Sales rose 6.3 percent last year on an organic basis, the company said, partly crimped by exchange rate effects, reaching 1.82 billion euros (1.61 billion pounds), in line with the average estimate from analysts polled by Reuters.

"Looking ahead into 2018, our outlook remains fairly balanced in a still uncertain macroeconomic scenario for some emerging markets," Chief Executive Bob Kunze-Concewitz said on a conference call.

"We remain confident in achieving a positive performance across the key indicators into 2018," he added.

Shares initially rose 3.3 percent after the results were released, but turned negative and settled around 2 percent lower in the session.

A trader said the fall was due to "soft guidance for 2018".

Named after the deep-red bitter which remains one of its key money-spinners, the group, founded in 1860 in Milan, has sold off a string of assets since 2016 and bought up brands including French liqueur Grand Marnier and high-end British gin Bulldog.

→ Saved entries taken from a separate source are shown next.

/-- R52: the four request words and the response word the spec writes out; each assembly line sends its word, and the
word decodes to the request. -/
def Obligations.SpecExampleWordsDecode : Prop :=
  (assembleLine "FXMUL 0x00010000, 0x00020000".toList).map (HostLine.sends []) =
    some (.ok (some 0x00001000000020000#65)) ∧
  (assembleLine "FXDIV 0x7FFFFFFF, 0x00000001".toList).map (HostLine.sends []) =
    some (.ok (some 0x17FFFFFFF00000001#65)) ∧
  (assembleLine "FXDIV -65536, 0".toList).map (HostLine.sends []) = some (.ok (some 0x1FFFF000000000000#65)) ∧
  (assembleLine "FXMUL 0x004BC000, 0x00641999".toList).map (HostLine.sends []) =
    some (.ok (some 0x0004BC00000641999#65)) ∧
  decode 0x00001000000020000#65 = .fxmul 0x00010000#32 0x00020000#32 ∧
  decode 0x17FFFFFFF00000001#65 = .fxdiv 0x7FFFFFFF#32 0x00000001#32 ∧
  decode 0x1FFFF000000000000#65 = .fxdiv (BitVec.ofInt 32 (-65536)) 0#32 ∧
  decode 0x0004BC00000641999#65 = .fxmul 0x004BC000#32 0x00641999#32 ∧
  encodeResponse (.value 0x7FFFFFFF#32) 0#32 = 0x07FFFFFFF#35

/-- R46, R47, R48: reading the word of a response gives the response, whatever stands in the `result` bits of a fault;
the block never drives the cause 11; and a word with cause 11 is given no meaning. -/
def Obligations.ResponseWordRoundTrip : Prop :=
  (∀ (r : Response) (u : Word), decodeResponse (encodeResponse r u) = .ok r) ∧
  (∀ (r : Response) (u : Word), (encodeResponse r u).extractLsb' 33 2 ≠ 0b11#2) ∧
  ∀ w : ResponseWord, w.extractLsb' 33 2 = 0b11#2 → decodeResponse w = .error .reservedCause

/-! ### Datapath units -/

/-- R53: `widen_mul` is the exact product, inside `[-2^62 + 2^31, 2^62]`. -/
def Obligations.WideningMultiplyIsExact : Prop :=
  ∀ a b : Word, (widenMul a b).toInt = a.toInt * b.toInt ∧
    -2 ^ 62 + 2 ^ 31 ≤ (widenMul a b).toInt ∧ (widenMul a b).toInt ≤ 2 ^ 62

/-- R54: `asr16` is the floor of the division by 65536; its bits are 16 copies of the sign bit, then bits 63:16; for any
product of R53 its magnitude is at most 2^46. -/
def Obligations.ShiftRightSixteenFloors : Prop :=
  (∀ p : Wide, (asr16 p).toInt = Int.fdiv p.toInt 65536 ∧
    (asr16 p).extractLsb' 48 16 = (if p.msb then 0xFFFF#16 else 0x0000#16) ∧
    (asr16 p).extractLsb' 0 48 = p.extractLsb' 16 48) ∧
  ∀ a b : Word, |(asr16 (widenMul a b)).toInt| ≤ 2 ^ 46

/-- R55: `narrow_wrap` keeps the low 32 bits: its value is the one in the 32-bit range congruent to its input modulo
2^32, and the input itself when that is in range. -/
def Obligations.WrappingNarrowKeepsLowBits : Prop :=
  ∀ y : Wide, narrowWrap y = y.extractLsb' 0 32 ∧ (2 ^ 32 : Int) ∣ y.toInt - (narrowWrap y).toInt ∧
    int32Min ≤ (narrowWrap y).toInt ∧ (narrowWrap y).toInt ≤ int32Max ∧
    (int32Min ≤ y.toInt → y.toInt ≤ int32Max → (narrowWrap y).toInt = y.toInt)

/-- R56: `sat_select` reads the sign bits only. -/
def Obligations.SaturationSelectReadsSignBits : Prop :=
  ∀ a b : Word, (xor32 a b < 0 ↔ a.msb ≠ b.msb) ∧
    (satSelect a b).toInt = if a.msb ≠ b.msb then int32Min else int32Max

/-- R57: `narrow_checked` raises RANGE_OVERFLOW outside the 32-bit range, and else keeps the value. -/
def Obligations.CheckedNarrowFaultsOutOfRange : Prop :=
  ∀ c : Wide,
    ((c.toInt < int32Min ∨ c.toInt > int32Max) → narrowChecked c = .error .rangeOverflow) ∧
    (int32Min ≤ c.toInt → c.toInt ≤ int32Max → ∃ r, narrowChecked c = .ok r ∧ r.toInt = c.toInt)

/-- R58: the guard's absolute value: `|v|` with EXACT, 2^31 for `INT32_MIN`; with WRAP32 the same but for `INT32_MIN`,
which stays `INT32_MIN`; the two differ at no other value. -/
def Obligations.GuardAbsoluteValueByMode : Prop :=
  ∀ v : Word, guardAbs .exact v = |v.toInt| ∧
    guardAbs .wrap32 v = (if v = minWord then int32Min else |v.toInt|) ∧
    (guardAbs .exact v ≠ guardAbs .wrap32 v ↔ v = minWord) ∧ guardAbs .exact minWord = 2 ^ 31

/-- R59: the guard is the signed comparison of `floor(A(a) / 2^14)` with `A(b)`; with EXACT the sides are non-negative
and the left one is at most 131072; with WRAP32 it is -131072 for `INT32_MIN`. -/
def Obligations.GuardComparesShiftedMagnitude : Prop :=
  (∀ (mode : DivAbsMode) (a b : Word),
    guardTrips mode a b = true ↔ Int.fdiv (guardAbs mode a) 16384 ≥ guardAbs mode b) ∧
  (∀ v : Word, 0 ≤ guardAbs .exact v ∧ 0 ≤ Int.fdiv (guardAbs .exact v) 16384 ∧
    Int.fdiv (guardAbs .exact v) 16384 ≤ 131072) ∧
  Int.fdiv (guardAbs .wrap32 minWord) 16384 = -131072

/-- R60: `scale16` is exactly the dividend times 65536, of magnitude at most 2^47. -/
def Obligations.DividendScalingIsExact : Prop :=
  ∀ a : Word, (scale16 a).toInt = a.toInt * 65536 ∧ |(scale16 a).toInt| ≤ 2 ^ 47

/-- R61: `tdiv` raises ZERO_DIVISOR on a zero divisor, and else is exactly the quotient rounded toward zero (but for the
64-bit case `-2^63 / -1`); for any scaled dividend and widened divisor that case does not arise, and the quotient has
magnitude at most 2^47. -/
def Obligations.DividerTruncatesTowardZero : Prop :=
  (∀ n : Wide, tdiv n 0#64 = .error .zeroDivisor) ∧
  (∀ n d : Wide, d ≠ 0#64 → ¬(n.toInt = -2 ^ 63 ∧ d.toInt = -1) →
    ∃ c, tdiv n d = .ok c ∧ c.toInt = Int.tdiv n.toInt d.toInt) ∧
  ∀ a b : Word, b ≠ 0#32 → ∃ c, tdiv (scale16 a) (sext64 b) = .ok c ∧
    c.toInt = Int.tdiv (a.toInt * 65536) b.toInt ∧ |c.toInt| ≤ 2 ^ 47

/-! ### FXMUL -/

/-- R63, R64: the request with `op = 0` is FXMUL, and FXMUL completes in every state, answering
`s32(floor(a * b / 65536))` with no fault. -/
def Obligations.FxmulAnswersFlooredProduct : Prop :=
  ∀ (a b : Word) (s : State), decode (requestWord 0#1 a b) = .fxmul a b ∧
    exec (.fxmul a b) s =
      .next (s.answer (.fxmul a b) (.value (BitVec.ofInt 32 (Int.fdiv (a.toInt * b.toInt) 65536))))

/-- R65: the overflow is exactly `a * b >= 2^47` or `a * b < -2^47`; in every case FXMUL answers bits [47:16] of the
product, with no fault and no saturation. -/
def Obligations.FxmulOverflowWraps : Prop :=
  ∀ (a b : Word) (s : State),
    ((Int.fdiv (a.toInt * b.toInt) 65536 < int32Min ∨ Int.fdiv (a.toInt * b.toInt) 65536 > int32Max) ↔
      (a.toInt * b.toInt ≥ 2 ^ 47 ∨ a.toInt * b.toInt < -2 ^ 47)) ∧
    exec (.fxmul a b) s = .next (s.answer (.fxmul a b)
      (.value ((BitVec.ofInt 64 (a.toInt * b.toInt)).extractLsb' 16 32)))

Aperol, once a niche product sold mostly in northern Italy, is now the group's best performer, enjoying strong demand in Europe and growing popularity in the United States.

But rising prices for agave syrup which is a key ingredient in its Cabo Wabo tequila and losses at its Jamaica-based sugar business will halve the company's gross margin growth to 60 basis points this year compared with 2017, Chief Financial Officer Paolo Marchesini said on a conference call.

Campari warned currency effects would trim 90 million euros off net sales and 24 million euros off adjusted operating profit (EBIT) in 2018.

Adjusted EBIT rose 8.7 percent on an organic basis in 2017 to 380.5 million euros, and the group proposed to raise its 2017 dividend payment by 11 percent to 0.05 euros per share.